38. Établir des lignes directrices transparentes sur la délivrance de PST pour les personnes à charge des personnes protégées Élaborer des lignes directrices claires et accessibles au public pour la délivrance de PST dans ces cas afin d’assurer la transparence procédurale et l’harmonisation avec les obligations internationales en vertu de la Convention des Nations Unies relative aux droits de l’enfant. Surveiller les délais de traitement pour les personnes à charge des personnes protégées et mettre en œuvre des mesures correctives pour réduire les retards excessifs, réduire au minimum les préjudices et éviter les procédures inutiles de contrôle judiciaire. Cela comprend l’établissement de points de référence en matière de traitement et le suivi en temps opportun.
39. Améliorer l’accès aux titres de voyage pour réfugié. Délivrer automatiquement des titres de voyage pour réfugié à la suite d’une décision favorable de la SPR ou fournir des avis clairs, opportuns et multilingues informant les demandeurs d’asile acceptés de leurs obligations et des risques juridiques liés à l’obtention de titres de leur pays d’origine. Réduire les obstacles à la résidence permanente pour les réfugiés en évitant la perte involontaire de l’asile ou l’interdiction de territoire en raison du manque d’information.
40. Élargir l’admissibilité des éléments de preuve à l’appui à la SAR LIPR, paragraphe 110(4) Modifier le paragraphe 110(4) de la LIPR pour permettre une plus grande admissibilité des éléments de preuve à l’appui à la SAR, même si ces éléments de preuve auraient pu être raisonnablement disponibles au moment de la demande d’asile initiale. Les demandeurs d’asile qui invoquent la présomption de crédibilité peuvent ne pas prévoir qu’ils auront besoin d’une corroboration tant que la crédibilité n’a pas été contestée à la SPR. La révision législative proposée permettrait de supprimer ou de réviser la clause empêchant l’admission d’éléments de preuve qui « auraient raisonnablement pu être présentés » à l’audience initiale. Le système d’appel devrait fonctionner comme un véritable mécanisme de correction des erreurs, et non comme un organisme de contrôle qui pénalise les failles imprévues dans l’établissement du dossier.
41. Officialiser le risque non lié à la convention dans les demandes fondées sur des motifs d’ordre humanitaire LIPR, article 25 Ajouter un règlement accompagné d’une politique opérationnelle détaillée décrivant les types de risques qui ne sont pas visés par les définitions de réfugié au sens de la Convention et de protection élargie, mais qui peuvent être légitimement pris en considération en vertu des motifs d’ordre humanitaire (article 25). Il peut s’agir, par exemple, de la violence fondée sur le sexe qui ne correspond pas à la définition de la Convention; des risques liés à l’effondrement de l’État, à la famine ou aux catastrophes naturelles; de la vulnérabilité particulière des apatrides ou des personnes LGBTQ+ dans des environnements non criminalisés, mais tout de même hostiles; des menaces découlant du crime organisé dans des régions où l’État ne veut pas ou ne peut pas offrir de protection.
42. Intégrer un cadre de risque non lié à la-protection dans la prise de décisions fondées sur des motifs d’ordre humanitaire et assurer la cohérence des politiques humanitaires Intégrer un « cadre de gestion des risques non lié à la protection » à la prise de décisions fondées sur des motifs d’ordre humanitaire, en rappelant aux agents qu’ils ont le pouvoir discrétionnaire de tenir compte d’un préjudice grave en dehors du régime de protection. De même, veiller à ce que les initiatives de politique publique visant à répondre aux crises humanitaires soient élaborées de manière transparente et cohérente.

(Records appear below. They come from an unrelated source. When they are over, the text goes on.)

/-- Extracting from nodes that are `a` and, all above it, `l` gives `a` and leaves `l`, in some order (R147). -/
theorem extractMin_of_perm {a x : Node} {q l : List Node} (hp : (x :: q).Perm (a :: l))
    (hlt : ∀ n ∈ l, a.less n = true) : (extractMin x q).1 = a ∧ (extractMin x q).2.Perm l := by
  have hfst : (extractMin x q).1 = a := by
    refine extractMin_fst (hp.mem_iff.2 List.mem_cons_self) fun n hn => ?_
    exact (List.mem_cons.1 (hp.mem_iff.1 hn)).imp_right (hlt n)
  have hrest := (extractMin_perm x q).trans hp
  rw [hfst] at hrest
  exact ⟨hfst, hrest.cons_inv⟩

@[simp] theorem mergeAll_singleton (fuel k : Nat) (n : Node) : mergeAll fuel k [n] = some n.tree := by
  cases fuel <;> rfl

/-- One merge: the least node `a` goes left and the next one `b` right, and the rest stays (R147). -/
theorem mergeAll_succ_of_perm {a b : Node} {q l : List Node} (fuel k : Nat) (hp : q.Perm (a :: b :: l))
    (hab : a.less b = true) (hbl : ∀ n ∈ l, b.less n = true) :
    ∃ r, r.Perm l ∧ mergeAll (fuel + 1) k q = mergeAll fuel (k + 1) (mergeNodes k a b :: r) := by
  obtain ⟨x, y, q, rfl⟩ : ∃ x y q', q = x :: y :: q' := by
    match q, hp.length_eq with
    | x :: y :: q', _ => exact ⟨x, y, q', rfl⟩
  have hal : ∀ n ∈ b :: l, a.less n = true :=
    List.forall_mem_cons.2 ⟨hab, fun n hn => less_trans hab (hbl n hn)⟩
  obtain ⟨hfst, hrest⟩ := extractMin_of_perm hp hal
  obtain ⟨z, r, hzr⟩ : ∃ z r, (extractMin x (y :: q)).2 = z :: r :=
    List.exists_cons_of_length_eq_add_one hrest.length_eq
  rw [hzr] at hrest
  obtain ⟨hsnd, hr⟩ := extractMin_of_perm hrest hbl
  refine ⟨_, hr, ?_⟩
  have hpair : extractMin x (y :: q) = (a, z :: r) := Prod.ext hfst hzr
  rw [mergeAll, hpair, ← hsnd]

/-- Two nodes merge into the root, the lower one its left child (R147, R148). -/
theorem mergeAll_two {a b : Node} {q : List Node} (fuel k : Nat) (hp : q.Perm [a, b]) (hab : a.less b = true) :
    mergeAll (fuel + 1) k q = some (.node a.tree b.tree) := by
  obtain ⟨r, hr, h⟩ := mergeAll_succ_of_perm fuel k hp hab nofun
  rw [h, hr.eq_nil, mergeAll_singleton]
  rfl

/-! ### The codes of few symbols -/

@[simp] theorem codeOf_tableOf_nil (y : Byte) : codeOf (tableOf []) y = [] := by
  simp [codeOf_tableOf]

@[simp] theorem codeOf_tableOf_cons (x y : Byte) (c : Bits) (es : List (Byte × Bits)) :
    codeOf (tableOf ((x, c) :: es)) y = if x = y then c else codeOf (tableOf es) y := by
  simp only [codeOf_tableOf, List.find?_cons]
  by_cases h : x = y
  · simp [h]
  · simp [h, beq_false_of_ne (mt BitVec.eq_of_toNat_eq h)]

/-- With two leaves or more, the entries are the codes of the tree (R152). -/
theorem buildEntries_of_mergeAll {f : FreqTable} {t : Tree} (hl : 2 ≤ (leaves f).length)
    (ht : mergeAll (leaves f).length 0 (leaves f) = some t) : buildEntries f = t.codes [] := by
  unfold buildEntries
  split
  next h => simp [h] at hl
  next h => simp [h] at hl
  next => rw [ht]

section fewSymbols
variable {f : FreqTable}

theorem ne_of_less_leafOf {x y : Byte} (h : (leafOf f x).less (leafOf f y) = true) : x ≠ y := by
  rintro rfl
  exact not_less_self _ h

/-- A symbol above a counted one is counted. -/
theorem countOf_ne_zero_of_less {x y : Byte} (hx : countOf f x ≠ 0) (h : (leafOf f x).less (leafOf f y) = true) :
    countOf f y ≠ 0 := by
  simp only [less_iff, leafOf] at h
  omega

/-- No count: no code (R150). -/
theorem buildTable_none (h : ∀ y, countOf f y = 0) : buildTable f = tableOf [] := by
  have hl : leaves f = [] := (leaves_perm List.nodup_nil nofun fun y _ => h y).eq_nil
  simp [buildTable, buildEntries, hl]

/-- One counted symbol: the code "0" (R149). -/
theorem buildTable_one {x : Byte} (hx : countOf f x ≠ 0) (h : ∀ y, y ≠ x → countOf f y = 0) :
    buildTable f = tableOf [(x, [false])] := by
  have hl : leaves f = [leafOf f x] :=
    (leaves_perm (List.nodup_singleton x) (by simpa using hx) (by simpa using h)).eq_singleton
  simp [buildTable, buildEntries, hl, leafOf, Tree.codes]

/-- Two counted symbols: the lower gets "0", the other "1" (R147, R152). -/
theorem buildTable_two {x y : Byte} (hx : countOf f x ≠ 0) (hxy : (leafOf f x).less (leafOf f y) = true)
    (h : ∀ w, w ≠ x → w ≠ y → countOf f w = 0) : buildTable f = tableOf [(x, [false]), (y, [true])] := by
  have hy := countOf_ne_zero_of_less hx hxy
  have hp : (leaves f).Perm [leafOf f x, leafOf f y] :=
    leaves_perm (l := [x, y]) (by simpa using ne_of_less_leafOf hxy) (by simp [hx, hy]) (by simpa using h)
  have hlen : (leaves f).length = 2 := hp.length_eq
  have hroot : mergeAll (leaves f).length 0 (leaves f) = some (.node (.leaf x) (.leaf y)) := by
    rw [hlen]; exact mergeAll_two 1 0 hp hxy
  rw [buildTable, buildEntries_of_mergeAll hlen.ge hroot]
  rfl

section threeSymbols
variable {x y z : Byte} (hx : countOf f x ≠ 0) (hxy : (leafOf f x).less (leafOf f y) = true)
  (hyz : (leafOf f y).less (leafOf f z) = true) (h : ∀ w, w ≠ x → w ≠ y → w ≠ z → countOf f w = 0)
include hx hxy hyz h

/-- Three counted symbols: the two lower ones merge first, which leaves their node and the third leaf (R147). -/
theorem leaves_three : (leaves f).length = 3 ∧
    mergeAll 3 0 (leaves f) = mergeAll 2 1 [mergeNodes 0 (leafOf f x) (leafOf f y), leafOf f z] := by
  have hy := countOf_ne_zero_of_less hx hxy
  have hz := countOf_ne_zero_of_less hy hyz
  have hn : [x, y, z].Nodup := by
    simpa using ⟨⟨ne_of_less_leafOf hxy, ne_of_less_leafOf (less_trans hxy hyz)⟩, ne_of_less_leafOf hyz⟩
  have hp : (leaves f).Perm [leafOf f x, leafOf f y, leafOf f z] :=
    leaves_perm hn (by simp [hx, hy, hz]) (by simpa using h)
  obtain ⟨r, hr, hmerge⟩ := mergeAll_succ_of_perm 2 0 hp hxy (by simpa using hyz)
  exact ⟨hp.length_eq, by rw [hmerge, hr.eq_singleton]⟩

/-- The third symbol is not above the two lower ones' sum: its leaf goes left, on a tie too (R146, R152). -/
theorem buildTable_three_of_le (hle : countOf f z ≤ countOf f x + countOf f y) :
    buildTable f = tableOf [(z, [false]), (x, [true, false]), (y, [true, true])] := by
  obtain ⟨hlen, hmerge⟩ := leaves_three hx hxy hyz h
  have hless : (leafOf f z).less (mergeNodes 0 (leafOf f x) (leafOf f y)) = true := by
    have := z.isLt
    simp only [less_iff, leafOf, mergeNodes]
    omega
  have hroot : mergeAll (leaves f).length 0 (leaves f) = some (.node (.leaf z) (.node (.leaf x) (.leaf y))) := by
    rw [hlen, hmerge]; exact mergeAll_two 1 1 (.swap _ _ _) hless
  rw [buildTable, buildEntries_of_mergeAll (by omega) hroot]
  rfl

/-- The third symbol is above the two lower ones' sum: their node goes left (R152). -/
theorem buildTable_three_of_lt (hlt : countOf f x + countOf f y < countOf f z) :
    buildTable f = tableOf [(x, [false, false]), (y, [false, true]), (z, [true])] := by
  obtain ⟨hlen, hmerge⟩ := leaves_three hx hxy hyz h
  have hless : (mergeNodes 0 (leafOf f x) (leafOf f y)).less (leafOf f z) = true :=
    (less_iff _ _).2 (.inl hlt)
  have hroot : mergeAll (leaves f).length 0 (leaves f) = some (.node (.node (.leaf x) (.leaf y)) (.leaf z)) := by
    rw [hlen, hmerge]; exact mergeAll_two 1 1 (.refl _) hless
  rw [buildTable, buildEntries_of_mergeAll (by omega) hroot]
  rfl

end threeSymbols

end fewSymbols

/-- Settles O38: the leaves of the counted symbols, in ascending (count, symbol), merge in that order, and the codes
are read off the tree. -/
theorem buildOfNoneOrOneSymbol : Obligations.BuildOfNoneOrOneSymbol := by
  intro s t f lower hr hv hexec hf hlower
  obtain rfl : f = countOf s.freq := funext hf
  have hless : ∀ {x y}, lower x y → (leafOf s.freq x).less (leafOf s.freq y) = true := fun hxy =>
    (less_iff _ _).2 ((hlower _ _).1 hxy)
  rw [code_of_exec_build hr hv hexec]
  refine ⟨fun h0 y => ?_, fun x hx h1 => ?_, fun x y hx hxy h2 => ?_, fun x y z hx hxy hyz h3 => ?_⟩
  · rw [buildTable_none h0, codeOf_tableOf_nil]
  · rw [buildTable_one hx h1]
    exact ⟨by simp, fun y hy => by simp [hy.symm]⟩
  · have nxy := ne_of_less_leafOf (hless hxy)
    rw [buildTable_two hx (hless hxy) h2]
    exact ⟨by simp, by simp [nxy], fun w hwx hwy => by simp [hwx.symm, hwy.symm]⟩
  · have nxy := ne_of_less_leafOf (hless hxy)
    have nyz := ne_of_less_leafOf (hless hyz)
    have nxz := ne_of_less_leafOf (less_trans (hless hxy) (hless hyz))
    refine ⟨fun hle => ?_, fun hlt => ?_⟩
    · rw [buildTable_three_of_le hx (hless hxy) (hless hyz) h3 hle]
      simp [nxy, nxz.symm, nyz.symm]
    · rw [buildTable_three_of_lt hx (hless hxy) (hless hyz) h3 hlt]
      simp [nxy, nxz, nyz]

end Sys2Proof.Machine
end

section
/-! PROOFS. Bit packing and unpacking: the bits of packed bytes, the pad check bit by bit, and Unpack as the inverse
of Pack (41_encode_pack.md R182, 42_decode.md R200 to R202). -/

namespace Sys2Proof.Machine

@[simp] theorem bitOfByte_zero (i : Nat) : bitOfByte 0 i = false := by simp [bitOfByte]

/-- Bit `i` of byte `j` of `Pack(b)` is bit `8·j + i` of `b`, or 0 past the end, in the bytes of `Pack(b)` and past
them (R182). -/
theorem bitOfByte_getD_pack (b : Bits) (j : Nat) {i : Nat} (hi : i < 8) :
    bitOfByte ((pack b).getD j 0) i = b.getD (8 * j + i) false := by
  by_cases hj : j < ceil8 b.length
  · have hbyte : (pack b).getD j 0 = byteOfBits fun i => b.getD (8 * j + i) false := by simp [pack, hj]
    rw [hbyte, bitOfByte_byteOfBits _ i hi]
  · have hpast : b.length ≤ 8 * j + i := by unfold ceil8 at hj; omega
    rw [List.getD_eq_default _ _ (by simpa using hj), List.getD_eq_default _ _ hpast, bitOfByte_zero]

/-- The bit `k` that Unpack reads from packed bytes is bit `k` of what was packed. -/
theorem bitOfByte_pack_div_mod (b : Bits) (k : Nat) :
    bitOfByte ((pack b).getD (k / 8) 0) (k % 8) = b.getD k false := by
  rw [bitOfByte_getD_pack b _ (Nat.mod_lt k (by decide)), Nat.div_add_mod]

/-- Unpack undoes Pack (R202). -/
theorem unpack_pack (b : Bits) : unpack (pack b) b.length = b :=
  List.ext_getElem (length_unpack _ _) fun k _ hk => by
    calc (unpack (pack b) b.length)[k]
        = bitOfByte ((pack b).getD (k / 8) 0) (k % 8) := by simp only [unpack, List.getElem_map, List.getElem_range]
      _ = b.getD k false := bitOfByte_pack_div_mod b k
      _ = b[k] := List.getD_eq_getElem _ _ hk

/-- The pad check, bit by bit: in a last byte that is not full, the bits from `L mod 8` on are 0 (R201). -/
theorem padOk_iff (d : List Byte) (l : Nat) : padOk d l = true ↔
    (l % 8 ≠ 0 → ∀ i < 8, l % 8 ≤ i → bitOfByte (d.getD (ceil8 l - 1) 0) i = false) := by
  simp [padOk, or_iff_not_imp_left]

La protection des réfugiés au Canada doit être cohérente, équitable et fondée sur des principes, peu importe l’endroit duquel la personne présente la demande de protection et la façon dont elle présente cette demande. L’ensemble actuel de mesures disparates mine l’intégrité même qu’il cherche à maintenir. La section de l’ABC exhorte le Parlement à renforcer la prise de décisions relatives aux réfugiés, à normaliser les critères de protection et à bâtir un système qui tient compte des obligations juridiques et du leadership moral du Canada sur la scène mondiale. Au même moment, ce travail doit s’harmoniser avec l’équité procédurale dans les appels avec les réalités des témoignages des réfugiés. IRCC devrait préciser et élargir le rôle du pouvoir discrétionnaire pour des motifs d’ordre humanitaire dans la gestion des risques non liés à la Convention, et veiller à ce que la mise en œuvre soit effectuée de manière cohérente et conforme aux principes, particulièrement dans un contexte mondial où les menaces à la dignité humaine sont diverses et changeantes.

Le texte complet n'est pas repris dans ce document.